My grandmother is 97. Which is a lot more like 7 than you might think. I spent the day with her recently – I know, I am so lucky to even still have a grandmother – and am always struck by how much we return to our toddler years as we age.
First off, she tells EVERYONE how old she is. It’s not that weird until you think, gee, do I go around telling people, hey, guess what, I’m 47? Of course not, that would be ridiculous. But it’s perfectly ok for her to make sure everyone knows her exact age, and for them to be suitably impressed. Just as they are for every child who proudly announces “I’m three!” And in a few weeks, when it’s her birthday, she will tell everyone “today is my birthday!” just as every small child does.

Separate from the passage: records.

/-- The signed quotient by a power of two, rounded toward minus infinity (R149, R163). -/
theorem shiftRightArith_eq_ofInt (sh : BitVec 5) :
    shiftRightArith a sh = BitVec.ofInt 32 (a.toInt / 2 ^ sh.toNat) := by
  rw [shiftRightArith, BitVec.sshiftRight, Int.shiftRight_eq_div_pow]
  norm_cast
end results

/-- Settles O31: the sum and the comparisons read as numbers; the bitwise results are the arms' own words. -/
theorem aluImmediateResults : Obligations.AluImmediateResults := by
  refine ⟨decodesAs_addi, decodesAs_slti, decodesAs_sltiu, decodesAs_xori, decodesAs_ori, decodesAs_andi, ?_⟩
  rintro s rd rs1 imm _ hprof rfl
  exact ⟨regResult_of_completedOnly hprof rfl (add_imm12 _ imm),
    regResult_of_completedOnly hprof rfl (boolWord_ltSigned_imm12 _ imm),
    regResult_of_completedOnly hprof rfl (boolWord_ltUnsigned _ (imm12 imm)),
    regResult_of_completedOnly hprof rfl rfl, regResult_of_completedOnly hprof rfl rfl,
    regResult_of_completedOnly hprof rfl rfl⟩

/-- Settles O32: the refused `funct7` values are among the illegal words of R85, and each shift is a product or a
quotient by a power of two. -/
theorem shiftImmediateResults : Obligations.ShiftImmediateResults := by
  refine ⟨decodesAs_slli, decodesAs_srli, decodesAs_srai, fun w => ?illegalLeft, fun w => ?illegalRight, ?results⟩
  case illegalLeft =>
    obtain ⟨-, -, -, -, -, -, hleft, -⟩ := illegalWordsRaiseIllegal.2 w
    exact hleft
  case illegalRight =>
    obtain ⟨-, -, -, -, -, -, -, hright, -⟩ := illegalWordsRaiseIllegal.2 w
    exact hright
  case results =>
    rintro s rd rs1 shamt _ hprof rfl
    exact ⟨regResult_of_completedOnly hprof rfl (shiftLeft_eq_ofNat _ shamt),
      regResult_of_completedOnly hprof rfl (shiftRightLogical_eq_ofNat _ shamt),
      regResult_of_completedOnly hprof rfl (shiftRightArith_eq_ofInt _ shamt)⟩

end Sys2Proof.Machine

/-! The register-register ALU instructions (R156 to R165): the results of the immediate forms' operations where the
second source is a register. -/

namespace Sys2Proof.Machine

section results
variable (a b : Word)

/-- The sum modulo 2^32 (R156). -/
theorem add_eq_ofNat : a + b = BitVec.ofNat 32 (a.toNat + b.toNat) := by
  rw [BitVec.ofNat_add, BitVec.ofNat_toNat, BitVec.ofNat_toNat, BitVec.setWidth_eq, BitVec.setWidth_eq]

/-- The difference modulo 2^32, of the signed values (R157). -/
theorem sub_eq_ofInt : a - b = BitVec.ofInt 32 (a.toInt - b.toInt) :=
  BitVec.eq_of_toInt_eq (by rw [BitVec.toInt_sub, BitVec.toInt_ofInt])

/-- A register shifts by its value modulo 32 (R158, R162, R163). -/
@[simp] theorem toNat_shiftAmount : (shiftAmount a).toNat = a.toNat % 32 := by
  rw [shiftAmount, BitVec.extractLsb'_toNat, Nat.shiftRight_zero]
end results

/-- Settles O33: sum, difference and comparisons read as numbers; the bitwise results are the arms' own words. -/
theorem aluRegisterResults : Obligations.AluRegisterResults := by
  refine ⟨decodesAs_add, decodesAs_sub, decodesAs_slt, decodesAs_sltu, decodesAs_xor, decodesAs_or, decodesAs_and, ?_⟩
  rintro s rd rs1 rs2 _ _ hprof rfl rfl
  exact ⟨regResult_of_completedOnly hprof rfl (add_eq_ofNat _ _),
    regResult_of_completedOnly hprof rfl (sub_eq_ofInt _ _),
    regResult_of_completedOnly hprof rfl (boolWord_ltSigned _ _),
    regResult_of_completedOnly hprof rfl (boolWord_ltUnsigned _ _),
    regResult_of_completedOnly hprof rfl rfl, regResult_of_completedOnly hprof rfl rfl,
    regResult_of_completedOnly hprof rfl rfl⟩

And everyone will be charmed, and wish her a happy birthday, and no one will roll their eyes and deny her any attention. Because they will be impressed that she has made it to 98. Which they should be.

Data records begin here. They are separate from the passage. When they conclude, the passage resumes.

-- ==== Sys2Proof/Certificates/Slice0/Obligations.lean ====
section
/-!
DEFINITION. Certificates/Slice0/Obligations.lean: the statements about the link block, from the numbered rules of
spec/. `readBytes` and `Memory.get` are the model's reads of buffer bytes; `Memory.written` says which bytes have been
written since CONSTRUCT; `run k` is `k` steps; `Inv` is the invariant of Safety.lean.
-/

open Sys2Proof Sys2Proof.Machine

/-! ### Reset and CONSTRUCT -/

/-- 10_state.md R41, the rows whose value the spec states, of `State.reset`, and that no byte of either buffer has been
written, so that every one reads as a free value (log entry 5). -/
def Obligations.ResetHoldsSpecifiedValues : Prop :=
  (∀ a, State.reset.txBuffer.written a = false ∧ State.reset.rxBuffer.written a = false) ∧
  State.reset.txLen = 0#8 ∧ State.reset.txState = .idle ∧ State.reset.txCursor = 0#9 ∧
  State.reset.enc = ⟨0#9, 0#8, false, .prefixByte⟩ ∧ State.reset.sqValid = false ∧ State.reset.sIdx = 0#3 ∧
  State.reset.rxCursor = 0 ∧ State.reset.decCode = 0#8 ∧ State.reset.decCnt = 0#8 ∧
  State.reset.rxOverflow = false ∧ State.reset.curOp = .none

/-- 44_host_ops.md R172: CONSTRUCT is refused for `N < 4`; otherwise it sets the configuration and every register to
its reset value (10_state.md R41), returns OK, and nothing of the old instance survives: the answer is the same for
every state with the same outside (requests, wire, scripts, and the count that the free values depend on). That the
unspecified bytes are the unwritten ones, and that the requests, the wire and the scripts are kept, is the model's choice
(log entries 5 and 22). -/
def Obligations.ConstructLeavesResetValues : Prop :=
  ∀ (n m interval : Nat) (s : State), s.curOp = .none →
    (n < 4 → exec (.construct n m interval) s = .refused .txBufferTooShort) ∧
    (4 ≤ n → ∃ t, exec (.construct n m interval) s = .next t ∧
      t.N = n ∧ t.M = m ∧ t.retryInterval = interval ∧ cap t = min 255 (n - 4) ∧
      (∀ a, t.txBuffer.written a = false ∧ t.rxBuffer.written a = false) ∧
      t.txLen = 0#8 ∧ t.txState = .idle ∧ t.txCursor = 0#9 ∧ t.enc = ⟨0#9, 0#8, false, .prefixByte⟩ ∧
      t.sqValid = false ∧ t.sIdx = 0#3 ∧ t.rxCursor = 0 ∧ t.decCode = 0#8 ∧ t.decCnt = 0#8 ∧
      t.rxOverflow = false ∧ t.curOp = .none ∧ t.result = some .ok ∧
      t.requests = s.requests ∧ t.txWire = s.txWire ∧ t.txScript = s.txScript ∧ t.rxScript = s.rxScript) ∧
    (∀ s', s'.curOp = .none → s'.requests = s.requests → s'.txWire = s.txWire → s'.txScript = s.txScript →
      s'.rxScript = s.rxScript → s'.freeCount = s.freeCount →
      exec (.construct n m interval) s' = exec (.construct n m interval) s)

Until very recently, she lived on her own, in her own three-room apartment, cooking her meals (a scary thought, given her memory lapses), making her bed, paying her bills. But now, thanks to a fall, she’s in a “rehab facility” (aka nursing home), where it’s clear she needs to stay, because only now are her gaps becoming crystal clear. And yet she still harbors hopes of going back to her own place, even while she rings the nurse for help getting out of her chair, and while she’s relieved to not have to stand at the stove making her dinner. She still sees herself as independent and strong and capable of caring for herself.
She was telling the nurse the other day of how she was as capable as any man, knew how to use a hammer and screwdriver, and wasn’t afraid to climb a ladder to clean out her gutters. “You did this recently?” the nurse asked, ready to be amazed. I knew she hadn’t actually done any of this in over twenty years, but to my grandmother’s mind, it really wasn’t that long ago, and she could do it now, if it wasn’t for her darn bad knee.

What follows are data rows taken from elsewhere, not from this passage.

-- ==== Sys2Proof/Laws/Memory.lean ====
section
/-!
SUPPORT. Laws/Memory.lean: the laws of the buffers (20_memory.md R46, R53): reading after writing, that every memory
operation keeps the canonical form, the buffer's range and what is written, and that a written byte reads the same
whatever the unspecified contents are.
-/

namespace Sys2Proof.Machine

/-! ### Cells -/

theorem cellAt_setCell_same (m : List Host.Cell) (a : Nat) (v : Byte) : cellAt (setCell m a v) a = some v := by
  induction m with
  | nil => simp [setCell, cellAt]
  | cons c m ih =>
    obtain ⟨b, w⟩ := c
    simp only [setCell]
    split
    · simp [cellAt]
    · split
      · simp [cellAt]
      · simp [cellAt, *]

theorem cellAt_setCell_other (m : List Host.Cell) (a c : Nat) (v : Byte) (h : c ≠ a) :
    cellAt (setCell m a v) c = cellAt m c := by
  induction m with
  | nil => simp [setCell, cellAt, h]
  | cons x m ih =>
    obtain ⟨b, w⟩ := x
    simp only [setCell]
    split
    · simp [cellAt, h]
    · split
      · subst a; simp [cellAt, h]
      · simp [cellAt, ih]

/-- The head of a cell list after a write is the written cell or the old head. -/
theorem setCell_head (m : List Host.Cell) (a : Nat) (v : Byte) :
    ∃ c rest, setCell m a v = c :: rest ∧ (c.1 = a ∨ ∃ old, m.head? = some old ∧ c.1 = old.1 ∧ old.1 < a) := by
  cases m with
  | nil => exact ⟨(a, v), [], rfl, .inl rfl⟩
  | cons x m =>
    obtain ⟨b, w⟩ := x
    simp only [setCell]
    split
    · exact ⟨_, _, rfl, .inl rfl⟩
    · split
      · exact ⟨_, _, rfl, .inl rfl⟩
      · exact ⟨_, _, rfl, .inr ⟨(b, w), rfl, rfl, by omega⟩⟩

/-- A cell may stand in front of rising cells when its index is below the first one. -/
theorem rising_cons (a : Nat) (v : Byte) (m : List Host.Cell) (h : rising m = true)
    (hlt : ∀ c, m.head? = some c → a < c.1) : rising ((a, v) :: m) = true := by
  cases m with
  | nil => rfl
  | cons c m => obtain ⟨b, w⟩ := c; simp [rising, h, hlt (b, w) rfl]

theorem rising_tail (c : Host.Cell) (m : List Host.Cell) (h : rising (c :: m) = true) : rising m = true := by
  cases m with
  | nil => rfl
  | cons d m => simp only [rising, Bool.and_eq_true] at h; exact h.2

theorem rising_head (c : Host.Cell) (m : List Host.Cell) (h : rising (c :: m) = true) :
    ∀ d, m.head? = some d → c.1 < d.1 := by
  cases m with
  | nil => simp
  | cons d m =>
    simp only [rising, Bool.and_eq_true, decide_eq_true_eq] at h
    rintro e he
    obtain rfl : d = e := by simpa using he
    exact h.1

theorem setCell_rising (m : List Host.Cell) (a : Nat) (v : Byte) (h : rising m = true) :
    rising (setCell m a v) = true := by
  induction m with
  | nil => rfl
  | cons x m ih =>
    obtain ⟨b, w⟩ := x
    simp only [setCell]
    split
    · exact rising_cons _ _ _ h (by simp; omega)
    · split
      · subst a
        exact rising_cons _ _ _ (rising_tail _ _ h) (fun d hd => rising_head _ _ h d hd)
      · refine rising_cons _ _ _ (ih (rising_tail _ _ h)) fun c hc => ?_
        obtain ⟨d, rest, hset, hd⟩ := setCell_head m a v
        obtain rfl : d = c := by rw [hset] at hc; simpa using hc
        rcases hd with hd | ⟨old, hold, hd, -⟩
        · omega
        · rw [hd]; exact rising_head _ _ h old hold

theorem setCell_all (P : Host.Cell → Bool) (m : List Host.Cell) (a : Nat) (v : Byte) (ha : P (a, v) = true)
    (h : m.all P = true) : (setCell m a v).all P = true := by
  induction m with
  | nil => simp [setCell, ha]
  | cons x m ih =>
    obtain ⟨b, w⟩ := x
    have hb : P (b, w) = true ∧ m.all P = true := by simpa using h
    simp only [setCell]
    split
    · simpa [ha] using h
    · split
      · simpa [ha] using hb.2
      · simpa [hb.1] using ih hb.2

/-! ### Buffers -/

/-- A byte reads as it was last written. -/
@[simp] theorem Memory.get_set_same (m : Memory) (a : Nat) (v : Byte) : (m.set a v).get a = v := by
  simp [Memory.get, Memory.set, cellAt_setCell_same]

/-- A write leaves every other byte alone. -/
theorem Memory.get_set_other (m : Memory) (a c : Nat) (v : Byte) (h : c ≠ a) : (m.set a v).get c = m.get c := by
  simp [Memory.get, Memory.set, cellAt_setCell_other _ _ _ _ h]

@[simp] theorem Memory.set_contents (m : Memory) (a : Nat) (v : Byte) : (m.set a v).contents = m.contents := rfl

/-- What is written after a write: the byte written to, and what was written before. -/
@[simp] theorem Memory.written_set (m : Memory) (a c : Nat) (v : Byte) :
    (m.set a v).written c = (decide (c = a) || m.written c) := by
  by_cases h : c = a
  · subst h; simp [Memory.written, Memory.set, cellAt_setCell_same]
  · simp [Memory.written, Memory.set, cellAt_setCell_other _ _ _ _ h, h]

@[simp] theorem Memory.written_fresh (u a : Nat) : (Memory.fresh u).written a = false := rfl

@[simp] theorem Memory.wf_fresh (u : Nat) : (Memory.fresh u).wf = true := rfl

@[simp] theorem Memory.inRange_fresh (u len : Nat) : (Memory.fresh u).inRange len = true := rfl

/-- A write keeps the canonical form. -/
theorem Memory.set_wf (m : Memory) (a : Nat) (v : Byte) (h : m.wf = true) : (m.set a v).wf = true :=
  setCell_rising _ _ _ h

/-- A write within a buffer keeps its range. -/
theorem Memory.set_inRange (len : Nat) (m : Memory) (a : Nat) (v : Byte) (ha : a < len)
    (h : Memory.inRange len m = true) : Memory.inRange len (m.set a v) = true :=
  setCell_all _ _ _ _ (by simpa using ha) h

theorem Memory.writtenBelow_iff (m : Memory) (n : Nat) :
    m.writtenBelow n = true ↔ ∀ a, a < n → m.written a = true := by
  simp [Memory.writtenBelow]

/-- A written byte reads the same whatever the unspecified contents are. -/
theorem Memory.get_withContents (m : Memory) (u a : Nat) (h : m.written a = true) :
    Memory.get { m with contents := u } a = m.get a := by
  obtain ⟨b, hb⟩ := Option.isSome_iff_exists.1 h
  simp [Memory.get, hb]

/-! ### The two primitives -/

/-- All that `MemRead` can answer. -/
theorem readByte_eq_ok (len : Nat) (m : Memory) (i : Nat) (b : Byte) :
    readByte len m i = .ok b ↔ i < len ∧ m.get i = b := by
  unfold readByte
  by_cases h : i < len <;> simp [h]

/-- All that `MemWrite` can answer. -/
theorem writeByte_eq_ok (len : Nat) (m m' : Memory) (i : Nat) (v : Byte) :
    writeByte len m i v = .ok m' ↔ i < len ∧ m' = m.set i v := by
  unfold writeByte
  by_cases h : i < len <;> simp [h, eq_comm]

/-- Bytes within a buffer can all be read. -/
theorem readBytes_in (len : Nat) (m : Memory) (n : Nat) : ∀ i, i + n ≤ len →
    readBytes len m i n = .ok ((List.range' i n).map m.get) := by
  induction n with
  | zero => intro i _; rfl
  | succ n ih => intro i h; simp [readBytes, readByte, show i < len by omega, ih (i + 1) (by omega), List.range'_succ]

/-- Bytes past the end of a buffer cannot all be read. -/
theorem readBytes_out (len : Nat) (m : Memory) (n : Nat) : ∀ i, i + n > len → 0 < n →
    readBytes len m i n = .error .indexOutOfRange := by
  induction n with
  | zero => intros; omega
  | succ n ih =>
    intro i h _
    by_cases hi : i < len
    · simp [readBytes, readByte, hi, ih (i + 1) (by omega) (by omega)]
    · simp [readBytes, readByte, hi]

/-- A run of bytes is readable when it is in range, and is those bytes. -/
theorem readBytes_eq_ok (len : Nat) (m : Memory) (n i : Nat) (bs : List Byte) :
    readBytes len m i n = .ok bs ↔ (n = 0 ∨ i + n ≤ len) ∧ bs = (List.range' i n).map m.get := by
  by_cases h : i + n ≤ len
  · simp [readBytes_in _ _ _ _ h, h, eq_comm]
  · by_cases hn : n = 0
    · subst hn; simp [readBytes, eq_comm]
    · simp [readBytes_out _ _ _ _ (show i + n > len by omega) (by omega), h, hn]

/-- Bytes written in a row within a buffer: all that `writeBytes` does. -/
theorem writeBytes_spec (len : Nat) (vs : List Byte) : ∀ (m : Memory) (i : Nat), i + vs.length ≤ len →
    ∃ m', writeBytes len m i vs = .ok m' ∧
      (∀ a, m'.get a = if h : i ≤ a ∧ a < i + vs.length then vs[a - i]'(by omega) else m.get a) ∧
      (∀ a, m'.written a = (decide (i ≤ a ∧ a < i + vs.length) || m.written a)) ∧
      (m.wf = true → m'.wf = true) ∧ (Memory.inRange len m = true → Memory.inRange len m' = true) ∧
      ∀ u, writeBytes len { m with contents := u } i vs = .ok { m' with contents := u } := by
  induction vs with
  | nil => intro m i _; exact ⟨m, rfl, fun a => by simp, fun a => by simp, id, id, fun _ => rfl⟩
  | cons v vs ih =>
    intro m i hi
    simp only [List.length_cons] at hi
    obtain ⟨m', h1, h2, h2', h3, h4, h5⟩ := ih (m.set i v) (i + 1) (by omega)
    refine ⟨m', by simpa [writeBytes, writeByte, show i < len by omega] using h1, fun a => ?_, fun a => ?_,
      fun h => h3 (Memory.set_wf _ _ _ h), fun h => h4 (Memory.set_inRange _ _ _ _ (by omega) h), fun u => ?_⟩
    · rw [h2 a]
      by_cases ha : a = i
      · subst ha; simp
      · by_cases hin : i ≤ a ∧ a < i + (vs.length + 1)
        · have h5 : i + 1 ≤ a ∧ a < i + 1 + vs.length := by omega
          have h6 : a - i = a - (i + 1) + 1 := by omega
          simp [h5, hin, h6]
        · have h5 : ¬(i + 1 ≤ a ∧ a < i + 1 + vs.length) := by omega
          rw [dif_neg h5, dif_neg (by simpa using hin), Memory.get_set_other _ _ _ _ ha]
    · rw [h2' a, Memory.written_set, ← Bool.or_assoc]
      congr 1
      simp only [List.length_cons, ← Bool.decide_or]
      exact decide_eq_decide.2 (by omega)
    · simp only [writeBytes, writeByte, show i < len by omega, if_true]; exact h5 u

end Sys2Proof.Machine
end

But it’s more than just the knee, more than she even fully realizes. And now she needs help with dressing, and toileting, and remembering what happens next, just like a toddler. And she is just as delightful to spend time with, to listen to her sense of humor, her endless stories of life as a girl, her absolute faith that she is still the independent woman she always was. Because, unless she looks in the mirror, the woman she sees in her mind is still young and strong and capable.
It’s a revealing window into how we all age, if we are lucky, and how, no matter that our bodies sag and faces wrinkle, or how difficult it is to button a shirt or to open an envelope, we all have a picture of ourselves that is much younger and more vibrant than what others may see.
And I wish that woman, as well as the one I get to spend time with now, a very Happy Mother’s Day.